Уравновешенный, счастливый своей летней жизнью в этом отношении – в других отношениях Берендя был недоволен собой. Он приучился с своими приятелями пить водку. Он не раз давал себе обещание бросить – и не выдерживал. В сущности, выпивал он рюмку, две, но он был наследственный алкоголик, да и самый процесс питья в обществе опустившихся людей тяготил его.

Было еще одно обстоятельство, которое вдруг каким-то темным пятном выросло на лучезарном небосклоне Беренди. Напротив дома Беренди проживала некая молодая девушка по имени Фроська. Фроська служила в богатом мещанском доме в роли исполнительницы всевозможных черных работ. Жирная, грязная, с нечесаной косой и сальным следом от нее на спине всегда грязной кофты, с правильным, но бесцветным лицом Фроська показалась Беренде чудом красоты: в некотором роде бриллиантом в плохой оправе. Его, философа, человека существа, оправа эта не смущала, а, напротив, сильнее тянула. Фроська любила под вечер постоять у забора, грызя семечки. Берендя любил играть под вечер на скрипке у окна, смотрел на Фроську и, наигравшись, отправлялся на бульвар. Проходя, опять он смотрел на Фроську, иногда оглядывался и после этого долго еще самодовольно улыбался, поматывая головой. Однажды он решился сказать ей: «Здравствуйте». В другой раз он спросил ее:

– Вы что ж не гуляете?

И так как Фроська только молча смотрела на него своими ничего не выражавшими глазами, то он так и ушел, не дождавшись ответа.

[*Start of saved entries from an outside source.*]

@[simp] theorem State.updRoute_keeps (s : State) (r : Fin 64) (f : RouteRec → RouteRec) :
    (s.updRoute r f).pending = s.pending ∧ (s.updRoute r f).ticks = s.ticks ∧
    (s.updRoute r f).pins = s.pins ∧ (s.updRoute r f).config = s.config ∧
    (s.updRoute r f).fsu = s.fsu ∧ (s.updRoute r f).acu = s.acu ∧ (s.updRoute r f).pcu = s.pcu ∧
    (s.updRoute r f).lku.sections = s.lku.sections ∧ (s.updRoute r f).lku.points = s.lku.points ∧
    (s.updRoute r f).lku.signals = s.lku.signals ∧ (s.updRoute r f).asu = s.asu ∧
    (s.updRoute r f).rtp = s.rtp ∧ (s.updRoute r f).slu = s.slu ∧ (s.updRoute r f).hou = s.hou ∧
    (s.updRoute r f).cmu = s.cmu ∧ (s.updRoute r f).sld = s.sld :=
  ⟨rfl, rfl, rfl, rfl, rfl, rfl, rfl, rfl, rfl, rfl, rfl, rfl, rfl, rfl, rfl, rfl⟩

@[simp] theorem State.updRoute_routes (s : State) (r : Fin 64) (f : RouteRec → RouteRec) :
    (s.updRoute r f).lku.routes = upd s.lku.routes r f := rfl

@[simp] theorem State.updSignal_keeps (s : State) (g : Fin 16) (f : SignalRec → SignalRec) :
    (s.updSignal g f).pending = s.pending ∧ (s.updSignal g f).ticks = s.ticks ∧
    (s.updSignal g f).pins = s.pins ∧ (s.updSignal g f).config = s.config ∧
    (s.updSignal g f).fsu = s.fsu ∧ (s.updSignal g f).acu = s.acu ∧ (s.updSignal g f).pcu = s.pcu ∧
    (s.updSignal g f).lku = s.lku ∧ (s.updSignal g f).rtp = s.rtp ∧ (s.updSignal g f).slu = s.slu ∧
    (s.updSignal g f).hou = s.hou ∧ (s.updSignal g f).cmu = s.cmu ∧ (s.updSignal g f).sld = s.sld :=
  ⟨rfl, rfl, rfl, rfl, rfl, rfl, rfl, rfl, rfl, rfl, rfl, rfl, rfl⟩

@[simp] theorem State.updSignal_signals (s : State) (g : Fin 16) (f : SignalRec → SignalRec) :
    (s.updSignal g f).asu.signals = upd s.asu.signals g f := rfl

@[simp] theorem State.updNeighbour_keeps (s : State) (n : Fin 4) (f : NeighbourRec → NeighbourRec) :
    (s.updNeighbour n f).pending = s.pending ∧ (s.updNeighbour n f).ticks = s.ticks ∧
    (s.updNeighbour n f).pins = s.pins ∧ (s.updNeighbour n f).config = s.config ∧
    (s.updNeighbour n f).fsu = s.fsu ∧ (s.updNeighbour n f).acu = s.acu ∧
    (s.updNeighbour n f).pcu = s.pcu ∧ (s.updNeighbour n f).lku = s.lku ∧
    (s.updNeighbour n f).asu = s.asu ∧ (s.updNeighbour n f).rtp = s.rtp ∧
    (s.updNeighbour n f).slu = s.slu ∧ (s.updNeighbour n f).hou.offers = s.hou.offers ∧
    (s.updNeighbour n f).hou.lastId = s.hou.lastId ∧
    (s.updNeighbour n f).hou.portions = s.hou.portions ∧
    (s.updNeighbour n f).hou.grants = s.hou.grants ∧
    (s.updNeighbour n f).hou.statusPeriod = s.hou.statusPeriod ∧
    (s.updNeighbour n f).hou.statusPacing = s.hou.statusPacing ∧
    (s.updNeighbour n f).hou.statusChange = s.hou.statusChange ∧ (s.updNeighbour n f).cmu = s.cmu ∧
    (s.updNeighbour n f).sld = s.sld :=
  ⟨rfl, rfl, rfl, rfl, rfl, rfl, rfl, rfl, rfl, rfl, 
    rfl, rfl, rfl, rfl, rfl, rfl, rfl, rfl, rfl, rfl⟩

@[simp] theorem State.updNeighbour_neighbours (s : State) (n : Fin 4) (f
    : NeighbourRec → NeighbourRec) :
    (s.updNeighbour n f).hou.neighbours = upd s.hou.neighbours n f := rfl

@[simp] theorem State.updOffer_keeps (s : State) (k : Fin 8) (f : Option Offer → Option Offer) :
    (s.updOffer k f).pending = s.pending ∧ (s.updOffer k f).ticks = s.ticks ∧
    (s.updOffer k f).pins = s.pins ∧ (s.updOffer k f).config = s.config ∧
    (s.updOffer k f).fsu = s.fsu ∧ (s.updOffer k f).acu = s.acu ∧ (s.updOffer k f).pcu = s.pcu ∧
    (s.updOffer k f).lku = s.lku ∧ (s.updOffer k f).asu = s.asu ∧ (s.updOffer k f).rtp = s.rtp ∧
    (s.updOffer k f).slu = s.slu ∧ (s.updOffer k f).hou.neighbours = s.hou.neighbours ∧
    (s.updOffer k f).hou.lastId = s.hou.lastId ∧ (s.updOffer k f).hou.portions = s.hou.portions ∧
    (s.updOffer k f).hou.grants = s.hou.grants ∧
    (s.updOffer k f).hou.statusPeriod = s.hou.statusPeriod ∧
    (s.updOffer k f).hou.statusPacing = s.hou.statusPacing ∧
    (s.updOffer k f).hou.statusChange = s.hou.statusChange ∧ (s.updOffer k f).cmu = s.cmu ∧
    (s.updOffer k f).sld = s.sld :=
  ⟨rfl, rfl, rfl, rfl, rfl, rfl, rfl, rfl, rfl, rfl, 
    rfl, rfl, rfl, rfl, rfl, rfl, rfl, rfl, rfl, rfl⟩

@[simp] theorem State.updOffer_offers (s : State) (k : Fin 8) (f : Option Offer → Option Offer) :
    (s.updOffer k f).hou.offers = upd s.hou.offers k f := rfl

@[simp] theorem State.updPortion_keeps (s : State) (p : Fin 16) (f : PortionRec → PortionRec) :
    (s.updPortion p f).pending = s.pending ∧ (s.updPortion p f).ticks = s.ticks ∧
    (s.updPortion p f).pins = s.pins ∧ (s.updPortion p f).config = s.config ∧
    (s.updPortion p f).fsu = s.fsu ∧ (s.updPortion p f).acu = s.acu ∧
    (s.updPortion p f).pcu = s.pcu ∧ (s.updPortion p f).lku = s.lku ∧
    (s.updPortion p f).asu = s.asu ∧ (s.updPortion p f).rtp = s.rtp ∧
    (s.updPortion p f).slu = s.slu ∧ (s.updPortion p f).hou.neighbours = s.hou.neighbours ∧
    (s.updPortion p f).hou.offers = s.hou.offers ∧ (s.updPortion p f).hou.lastId = s.hou.lastId ∧
    (s.updPortion p f).hou.grants = s.hou.grants ∧
    (s.updPortion p f).hou.statusPeriod = s.hou.statusPeriod ∧
    (s.updPortion p f).hou.statusPacing = s.hou.statusPacing ∧
    (s.updPortion p f).hou.statusChange = s.hou.statusChange ∧ (s.updPortion p f).cmu = s.cmu ∧
    (s.updPortion p f).sld = s.sld :=
  ⟨rfl, rfl, rfl, rfl, rfl, rfl, rfl, rfl, rfl, rfl, 
    rfl, rfl, rfl, rfl, rfl, rfl, rfl, rfl, rfl, rfl⟩

@[simp] theorem State.updPortion_portions (s : State) (p : Fin 16) (f : PortionRec → PortionRec) :
    (s.updPortion p f).hou.portions = upd s.hou.portions p f := rfl

@[simp] theorem State.updGrant_keeps (s : State) (k : Fin 8) (f : Option Grant → Option Grant) :
    (s.updGrant k f).pending = s.pending ∧ (s.updGrant k f).ticks = s.ticks ∧
    (s.updGrant k f).pins = s.pins ∧ (s.updGrant k f).config = s.config ∧
    (s.updGrant k f).fsu = s.fsu ∧ (s.updGrant k f).acu = s.acu ∧ (s.updGrant k f).pcu = s.pcu ∧
    (s.updGrant k f).lku = s.lku ∧ (s.updGrant k f).asu = s.asu ∧ (s.updGrant k f).rtp = s.rtp ∧
    (s.updGrant k f).slu = s.slu ∧ (s.updGrant k f).hou.neighbours = s.hou.neighbours ∧
    (s.updGrant k f).hou.offers = s.hou.offers ∧ (s.updGrant k f).hou.lastId = s.hou.lastId ∧
    (s.updGrant k f).hou.portions = s.hou.portions ∧
    (s.updGrant k f).hou.statusPeriod = s.hou.statusPeriod ∧
    (s.updGrant k f).hou.statusPacing = s.hou.statusPacing ∧
    (s.updGrant k f).hou.statusChange = s.hou.statusChange ∧ (s.updGrant k f).cmu = s.cmu ∧
    (s.updGrant k f).sld = s.sld :=
  ⟨rfl, rfl, rfl, rfl, rfl, rfl, rfl, rfl, rfl, rfl, 
    rfl, rfl, rfl, rfl, rfl, rfl, rfl, rfl, rfl, rfl⟩

@[simp] theorem State.updGrant_grants (s : State) (k : Fin 8) (f : Option Grant → Option Grant) :
    (s.updGrant k f).hou.grants = upd s.hou.grants k f := rfl

@[simp] theorem State.mapSections_keeps (s : State) (f : Fin 32 → SectionRec → SectionRec) :
    (s.mapSections f).pending = s.pending ∧ (s.mapSections f).ticks = s.ticks ∧
    (s.mapSections f).pins = s.pins ∧ (s.mapSections f).config = s.config ∧
    (s.mapSections f).fsu = s.fsu ∧ (s.mapSections f).acu.heads = s.acu.heads ∧
    (s.mapSections f).acu.baselines = s.acu.baselines ∧ (s.mapSections f).pcu = s.pcu ∧
    (s.mapSections f).lku = s.lku ∧ (s.mapSections f).asu = s.asu ∧ (s.mapSections f).rtp = s.rtp ∧
    (s.mapSections f).slu = s.slu ∧ (s.mapSections f).hou = s.hou ∧ (s.mapSections f).cmu = s.cmu ∧
    (s.mapSections f).sld = s.sld :=
  ⟨rfl, rfl, rfl, rfl, rfl, rfl, rfl, rfl, rfl, rfl, rfl, rfl, rfl, rfl, rfl⟩

@[simp] theorem State.mapSections_sections (s : State) (f : Fin 32 → SectionRec → SectionRec) :
    (s.mapSections f).acu.sections = mapTab f s.acu.sections := rfl

@[simp] theorem State.mapBaselines_keeps (s : State) (f : Fin 8 → Baseline → Baseline) :
    (s.mapBaselines f).pending = s.pending ∧ (s.mapBaselines f).ticks = s.ticks ∧
    (s.mapBaselines f).pins = s.pins ∧ (s.mapBaselines f).config = s.config ∧
    (s.mapBaselines f).fsu = s.fsu ∧ (s.mapBaselines f).acu.heads = s.acu.heads ∧
    (s.mapBaselines f).acu.sections = s.acu.sections ∧ (s.mapBaselines f).pcu = s.pcu ∧
    (s.mapBaselines f).lku = s.lku ∧ (s.mapBaselines f).asu = s.asu ∧
    (s.mapBaselines f).rtp = s.rtp ∧ (s.mapBaselines f).slu = s.slu ∧
    (s.mapBaselines f).hou = s.hou ∧ (s.mapBaselines f).cmu = s.cmu ∧ (s.mapBaselines f).sld = s.sld :=
  ⟨rfl, rfl, rfl, rfl, rfl, rfl, rfl, rfl, rfl, rfl, rfl, rfl, rfl, rfl, rfl⟩

@[simp] theorem State.mapBaselines_baselines (s : State) (f : Fin 8 → Baseline → Baseline) :
    (s.mapBaselines f).acu.baselines = mapTab f s.acu.baselines := rfl

@[simp] theorem State.mapPoints_keeps (s : State) (f : Fin 16 → PointRec → PointRec) :
    (s.mapPoints f).pending = s.pending ∧ (s.mapPoints f).ticks = s.ticks ∧
    (s.mapPoints f).pins = s.pins ∧ (s.mapPoints f).config = s.config ∧
    (s.mapPoints f).fsu = s.fsu ∧ (s.mapPoints f).acu = s.acu ∧ (s.mapPoints f).lku = s.lku ∧
    (s.mapPoints f).asu = s.asu ∧ (s.mapPoints f).rtp = s.rtp ∧ (s.mapPoints f).slu = s.slu ∧
    (s.mapPoints f).hou = s.hou ∧ (s.mapPoints f).cmu = s.cmu ∧ (s.mapPoints f).sld = s.sld :=
  ⟨rfl, rfl, rfl, rfl, rfl, rfl, rfl, rfl, rfl, rfl, rfl, rfl, rfl⟩

@[simp] theorem State.mapPoints_points (s : State) (f : Fin 16 → PointRec → PointRec) :
    (s.mapPoints f).pcu.points = mapTab f s.pcu.points := rfl

@[simp] theorem State.mapSignals_keeps (s : State) (f : Fin 16 → SignalRec → SignalRec) :
    (s.mapSignals f).pending = s.pending ∧ (s.mapSignals f).ticks = s.ticks ∧
    (s.mapSignals f).pins = s.pins ∧ (s.mapSignals f).config = s.config ∧
    (s.mapSignals f).fsu = s.fsu ∧ (s.mapSignals f).acu = s.acu ∧ (s.mapSignals f).pcu = s.pcu ∧
    (s.mapSignals f).lku = s.lku ∧ (s.mapSignals f).rtp = s.rtp ∧ (s.mapSignals f).slu = s.slu ∧
    (s.mapSignals f).hou = s.hou ∧ (s.mapSignals f).cmu = s.cmu ∧ (s.mapSignals f).sld = s.sld :=
  ⟨rfl, rfl, rfl, rfl, rfl, rfl, rfl, rfl, rfl, rfl, rfl, rfl, rfl⟩

@[simp] theorem State.mapSignals_signals (s : State) (f : Fin 16 → SignalRec → SignalRec) :
    (s.mapSignals f).asu.signals = mapTab f s.asu.signals := rfl

@[simp] theorem State.mapPortions_keeps (s : State) (f : Fin 16 → PortionRec → PortionRec) :
    (s.mapPortions f).pending = s.pending ∧ (s.mapPortions f).ticks = s.ticks ∧
    (s.mapPortions f).pins = s.pins ∧ (s.mapPortions f).config = s.config ∧
    (s.mapPortions f).fsu = s.fsu ∧ (s.mapPortions f).acu = s.acu ∧ (s.mapPortions f).pcu = s.pcu ∧
    (s.mapPortions f).lku = s.lku ∧ (s.mapPortions f).asu = s.asu ∧ (s.mapPortions f).rtp = s.rtp ∧
    (s.mapPortions f).slu = s.slu ∧ (s.mapPortions f).hou.neighbours = s.hou.neighbours ∧
    (s.mapPortions f).hou.offers = s.hou.offers ∧ (s.mapPortions f).hou.lastId = s.hou.lastId ∧
    (s.mapPortions f).hou.grants = s.hou.grants ∧
    (s.mapPortions f).hou.statusPeriod = s.hou.statusPeriod ∧
    (s.mapPortions f).hou.statusPacing = s.hou.statusPacing ∧
    (s.mapPortions f).hou.statusChange = s.hou.statusChange ∧ (s.mapPortions f).cmu = s.cmu ∧
    (s.mapPortions f).sld = s.sld :=
  ⟨rfl, rfl, rfl, rfl, rfl, rfl, rfl, rfl, rfl, rfl, 
    rfl, rfl, rfl, rfl, rfl, rfl, rfl, rfl, rfl, rfl⟩

@[simp] theorem State.mapPortions_portions (s : State) (f : Fin 16 → PortionRec → PortionRec) :
    (s.mapPortions f).hou.portions = mapTab f s.hou.portions := rfl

Как-то раз он был смелее и, остановившись, проговорил, заикаясь:

– С…слушайте, вы приходите на бульвар.

Она не пришла, и он обиделся.

Но тем не менее на другой день, нервно пощипывая свою редкую, пробивавшуюся бородку, он спросил, бодрясь:

– Вы что ж не пришли?

Так продолжалось, пока наконец Фроська не явилась на свидание. Первое время оба терялись и решительно не знали, что говорить и делать на этих свиданиях. Наконец, после целого ряда скучных и бесплодных свиданий, Берендя обнял и поцеловал Фроську, ощутил при этом едкий запах коровьего масла, которым предмет его смазывал свои волосы, ощутил сознание, которое выразил вслух по ее уходе словами: «Че…черт возьми, как это глупо!»

Он старался найти в себе какое-нибудь чувство к Фроське и ничего не находил. Тем не менее свидания продолжались. Сперва он пытался было и ее увлечь на высокий путь своих идеалов, но Фроська наотрез отказалась и от идеалов, и от обучения грамоте. Все в конце концов свелось к деньгам. Фроська и здесь обнаружила полное равнодушие, и, если бы не старания самого Беренди, она, вероятно, и не заикнулась бы о деньгах. Но раз давали ей, она брала равнодушно и прятала их. Фроська и приятели запутывали все больше денежные дела Беренди, и, извиняя приятелей, Берендя начинал чувствовать охлаждение к Фроське.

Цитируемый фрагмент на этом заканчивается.